Evidence of variability in PA levels between and within child care settings provides some hope that identifiable and modifiable features of the child care setting exist and that future interventions that address these features might help promote higher levels of PA in child care than are typical at present. Preschool PA research is now focused on finding evidence that will help promote higher levels of PA of children both inside and outside child care (5,8,15,36,37). Evaluation of future interventions to promote PA in child care should use objective methods of PA measurement (31), and evaluation of both processes and outcomes of interventions will be essential (30,35,38). In view of the importance and the wide range of benefits of increasing PA in childhood (34), the typically low level of PA of preschoolers at child care settings is a major concern.

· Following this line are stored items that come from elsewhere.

-- ==== Sys2Proof/Machine/CmdForce.lean ====
section
/-! DEFINITION. Commands of the force path: enables, PWM, loops, groups and banks (R69 to R102). -/

namespace Sys2Proof.Machine

open Sys2Proof

/-- CH_ENABLE (R100): A write setting CH_CTRL.EN is refused with ENCAUSE or takes the channel from its safe state into OPEN. -/
def execChEnable (p : Port) (c : Chan) (v : Word) (s : State) : Answer := ofBoth (regPutIf (fun _ => bit v 0) p (chBlk c) CH_CTRL v) s

/-- CH_DISABLE (R101): A write clearing CH_CTRL.EN drives the channel to its safe state and ends its step with DISABLED. -/
def execChDisable (p : Port) (c : Chan) (v : Word) (s : State) : Answer := ofBoth (regPutIf (fun _ => !bit v 0) p (chBlk c) CH_CTRL v) s

/-- PWM_BOUNDARY (R72): At a PWM period boundary the channel applies the newest duty, dead times and period and places the period's edges. -/
def execPwmBoundary (c : Chan) (t : TS) (s : State) : Answer := ofDev (fun d => atField d t (doPwmBoundary c)) s

/-- SWT_EDGE (R75): A transition on SWT is time-stamped by the channel TDC and used by the dead-time tracker. -/
def execSwtEdge (c : Chan) (rising : Bool) (hit : Hit) (s : State) : Answer := ofDev (fun d => atField d hit.t (doSwtEdge c rising hit.t hit.tap)) s

/-- SWTLOSS (R79): After 16 periods without an SWT transition the channel sets SWTLOSS and holds the dead times at DTMAX. -/
def execSwtloss (c : Chan) (s : State) : Answer := ofDev (doSwtLoss c) s

/-- SWTDEAD (R79): After 256 periods without an SWT transition the channel has a contained fault and goes safe. -/
def execSwtdead (c : Chan) (s : State) : Answer := ofDev (doSwtDead c) s

/-- LOOP_SAMPLE (R89): At its loop slot the channel's fast pair samples V and I and the loop engine computes the new demand. -/
def execLoopSample (c : Chan) (t : TS) (fv : BitVec 16) (fi : BitVec 16) (s : State) : Answer := ofDev (fun d => atField d t (doLoopSample c fv fi)) s

/-- LOOP_TICK (R91): 480 ns after its sample the update hands its duty to the PWM slice or puts its DAC code on DRA. -/
def execLoopTick (c : Chan) (t : TS) (s : State) : Answer := ofDev (fun d => atField d t (doLoopTick c)) s

/-- VWINDOW (R87): After 10 consecutive updates outside the voltage window plus guard the step ends with VWINDOW. -/
def execVwindow (c : Chan) (s : State) : Answer := ofDev (doVwindow c) s

/-- DRA_LIMIT (R83): The DRA current limit starts to act and sets CH_STS.SCLIM. -/
def execDraLimit (c : Chan) (t : TS) (s : State) : Answer := ofDev (fun d => atField d t (doDraLimit c)) s

/-- SCLIM (R83): When the DRA limit has acted for 100 µs the channel has a contained fault and goes safe. -/
def execSclim (c : Chan) (t : TS) (s : State) : Answer := ofDev (fun d => atField d t (doSclim c)) s

/-- GROUP_FORM (R93): A write of N = 2–8 to LOOP_GRPc.N forms a locked group or is refused with GRPREF. -/
def execGroupForm (p : Port) (c : Chan) (v : Word) (s : State) : Answer :=
  ofBoth (regPutIf (fun _ => decide (2 ≤ bits v 3 0 ∧ bits v 3 0 ≤ 8)) p (bankOf c .loop) (grpOff c) v) s

/-- GROUP_DISSOLVE (R93): A write of 0 or 1 to LOOP_GRPc.N dissolves the group that channel c leads. -/
def execGroupDissolve (p : Port) (c : Chan) (v : Word) (s : State) : Answer :=
  ofBoth (regPutIf (fun _ => decide (bits v 3 0 ≤ 1)) p (bankOf c .loop) (grpOff c) v) s

/-- SHARE (R96): When a member's current leaves the sharing tolerance for 1 ms the group has a contained fault. -/
def execShare (c : Chan) (member : Fin 24) (t : TS) (s : State) : Answer := ofDev (fun d => atField d t (doShare c member)) s

/-- BANK_ENABLE (R97): A write setting LOOP_CTL.BKEN raises BKn_EN when all its conditions hold, or is ignored under the interlock or shutdown. -/
def execBankEnable (p : Port) (b : Bank) (s : State) : Answer := ofBoth (regPut p (.bank b .loop) LOOP_CTL 1) s

/-- BANK_DISABLE (R101): A write clearing LOOP_CTL.BKEN drives the bank's channels safe and lowers BKn_EN. -/
def execBankDisable (p : Port) (b : Bank) (s : State) : Answer := ofBoth (regPut p (.bank b .loop) LOOP_CTL 0) s

/-- ENDLY_EXPIRY (R98): When the start delay after BKn_EN rises ends, the bank's channels may drive. -/
def execEndlyExpiry (b : Bank) (t : TS) (s : State) : Answer := ofDev (fun d => atField d t (doEndlyExpiry b)) s

/-- BANKFLT (R99): When BKn_FLT has been high for DEGL + 1 periods the bank goes safe, BKn_EN falls and BKEN is cleared. -/
def execBankflt (b : Bank) (high : HighRun) (s : State) : Answer := ofDev (fun d => atField d high.t (doBankFlt b high.since)) s

/-- BKN_FLT_LOW (R99): The first period that samples BKn_FLT low returns FLTIN to 0. -/
def execBknFltLow (b : Bank) (t : TS) (s : State) : Answer := ofDev (fun d => atField d t (doBankFltLow b)) s

/-- FAST_TRIM (R106): Every 100 ms the fast pair is trimmed against the precision value at a loop-slot boundary. -/
def execFastTrim (c : Chan) (t : TS) (s : State) : Answer := ofDev (fun d => atField d t (doFastTrim c)) s

end Sys2Proof.Machine
end

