-- ==== Sys2Proof/Machine/CmdSecurity.lean ====
section
/-! DEFINITION. Commands of firmware slots, attestation and Colophons (R381 to R396), and of the switch of host firmware (R332). -/

namespace Sys2Proof.Machine

open Sys2Proof

/-- ERASE (R387): IMG OP 0 erases a slot. -/
def execErase (q : Side) (f : SlFrame) (s : State) : Answer := ofDev (doErase q f) s

/-- CHUNK (R387): IMG OP 1 writes words into a slot. -/
def execChunk (q : Side) (f : SlFrame) (s : State) : Answer := ofDev (doChunk q f) s

/-- VERIFY (R385): IMG OP 2 verifies an image slot. -/
def execVerify (q : Side) (f : SlFrame) (s : State) : Answer := ofDev (doVerify q f) s

/-- SWITCH (R389): IMG OP 3 or SEC_SWCMD GO switches to a slot. -/
def execSwitch (q : Side) (f : SlFrame) (s : State) : Answer := ofBoth (doSwitch q f) s

/-- HOST_RESTART_DONE (R332): After a host switch the supervisor runs and sends TOPO REJOIN. -/
def execHostRestartDone (verified : Bool) (s : State) : Answer := ofDev (doHostRestart verified) s

/-- ARB_COMMIT (R388): A write of SEC_ARBCMT.COMMIT raises the anti-rollback counter. -/
def execArbCommit (p : Port) (v : Word) (s : State) : Answer := ofBoth (regPutIf (fun _ => bit v 0) p bSEC SEC_ARBCMT v) s

/-- ATTEST (R390): An ATTEST request asks for a signed report. -/
def execAttest (q : Side) (f : SlFrame) (s : State) : Answer := ofDev (doAttest q f) s

/-- ATTEST_REPORT (R390): The signed attestation report is sent. -/
def execAttestReport (s : State) : Answer := ofMem doAttestReport s

/-- COLOPHON_SIGNED (R395): A Colophon is signed and sent as a COLO message. -/
def execColophonSigned (s : State) : Answer := ofDev doColoSigned s

/-- COLOPHON_RESEND (R396): An unacknowledged Colophon is resent after 1 s. -/
def execColophonResend (seq : Word) (t : TS) (s : State) : Answer := ofDev (fun d => atHost d t (doColoResend seq)) s

/-- SEC_CACK (R396): A write of SEC_CACK releases a Colophon. -/
def execSecCack (p : Port) (seq : Word) (s : State) : Answer := ofBoth (regPut p bSEC SEC_CACK seq) s

/-- VERIFY_DONE (R387): Up to 200 ms after a VERIFY request, the image checks complete, the slot becomes VERIFIED or FAILED and the response is sent. -/
def execVerifyDone (slot : Fin 4) (s : State) : Answer := ofDev (doVerifyDone slot) s

end Sys2Proof.Machine
end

Salary funding was from the Scottish Higher Education Funding Council. The author's research on PA in preschool children has been supported by the British Heart Foundation, Sport Aiding Medical Research for Kids (SPARKS), the Scottish Government Health Department Chief Scientist Office, and the Yorkhill Children's Foundation.
The author has no conflicts of interest to declare.
The results of the present study do not constitute endorsement by the American College of Sports Medicine.